What does the first "c" stand for in "calloc"?

Raymond Hettinger picture Raymond Hettinger · Aug 8, 2015 · Viewed 8.6k times · Source

A student asked the question and I didn't know for sure.

Guesses include: "counted", "clearing", "chunked", "complete", ...

The standard library documentation doesn't say what it stands for and there aren't similarly named functions that would indicate a pattern. Does anyone know the actual etymology and perhaps have an authoritative reference to back it up?

Answer

Theodoros Chatzigiannakis picture Theodoros Chatzigiannakis · Aug 8, 2015

According to an excerpt from the book Linux System Programming (by Robert Love), no official sources exist on the etymology of calloc.

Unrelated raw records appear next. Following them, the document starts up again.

-- ==== Sys2Proof/Machine/HrcBase.lean ====
section
/-!
DEFINITION. The hierarchy's records, and the acknowledgement of a fence once its revocations are complete (spec 23 R558).
-/
namespace Sys2Proof
namespace Machine

/-- Replaces the hierarchy's part of the state. -/
def State.setHrc (s : State) (h : Hrc) : State := { s with hrc := h }

/-- The device's own member number. -/
def State.selfNum (s : State) : Nat := s.fget HRC_STATUS_MEMBER

/-- Does the device belong to a job? -/
def State.inJob (s : State) : Bool := s.fget HRC_STATUS_STATE != 0

/-- Is the device its job's manager? -/
def State.isManager (s : State) : Bool := s.inJob && s.fget HRC_STATUS_ROLE == 0

/-- A FENCE_DONE counts at the manager: a takeover is over once nobody's is awaited (R568). -/
def State.countFence (s : State) (m f : Nat) : State :=
  let l := s.hrc.waitFence.filter (· != m * 1024 + f)
  let s := s.setHrc { s.hrc with waitFence := l }
  if l.isEmpty then s.fset HRC_STATUS_TAKEOVER 0 else s

/-- The device's own fence of f is complete: FENCE_DONE goes to the manager (order kind 2). -/
def State.fenceEnds (s : State) (f : Nat) : State :=
  if s.isManager then s.countFence s.selfNum f else s.emit (.order s.hrc.mgr 2 [f])

/-- Fences of which no revocation is under way any more are acknowledged. -/
def State.fenceSettle (s : State) : State :=
  let ended := s.hrc.fences.filter (fun x => !x.2.any (fun i => s.tmt.revokes.any (fun v => v.index == i)))
  ended.foldl (fun s x => s.fenceEnds x.1) (s.setHrc { s.hrc with fences := s.hrc.fences.filter (fun x => !ended.contains x) })

end Machine
end Sys2Proof
end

Some plausible candidates seem to be:

  1. Count or counted, because calloc takes a separate count argument.
  2. Clear, because it ensures that the returned memory chunk has been cleared.

    • Brian Kernighan is reported to believe that the "c" stands for clear (although he has admitted he's not sure).
    • (See comments.) An early calloc.c seems to contain an explicit reference to the word clear in a source code comment (but no reference to the word count or to any other candidate). In another source code comment in the file malloc.c, the word clear appears again, in reference to the word calloc.
  3. C, as in the C language.

    • (See alk's answer and comments.) Possibly a naming convention for a set of functions that were introduced at about the same time.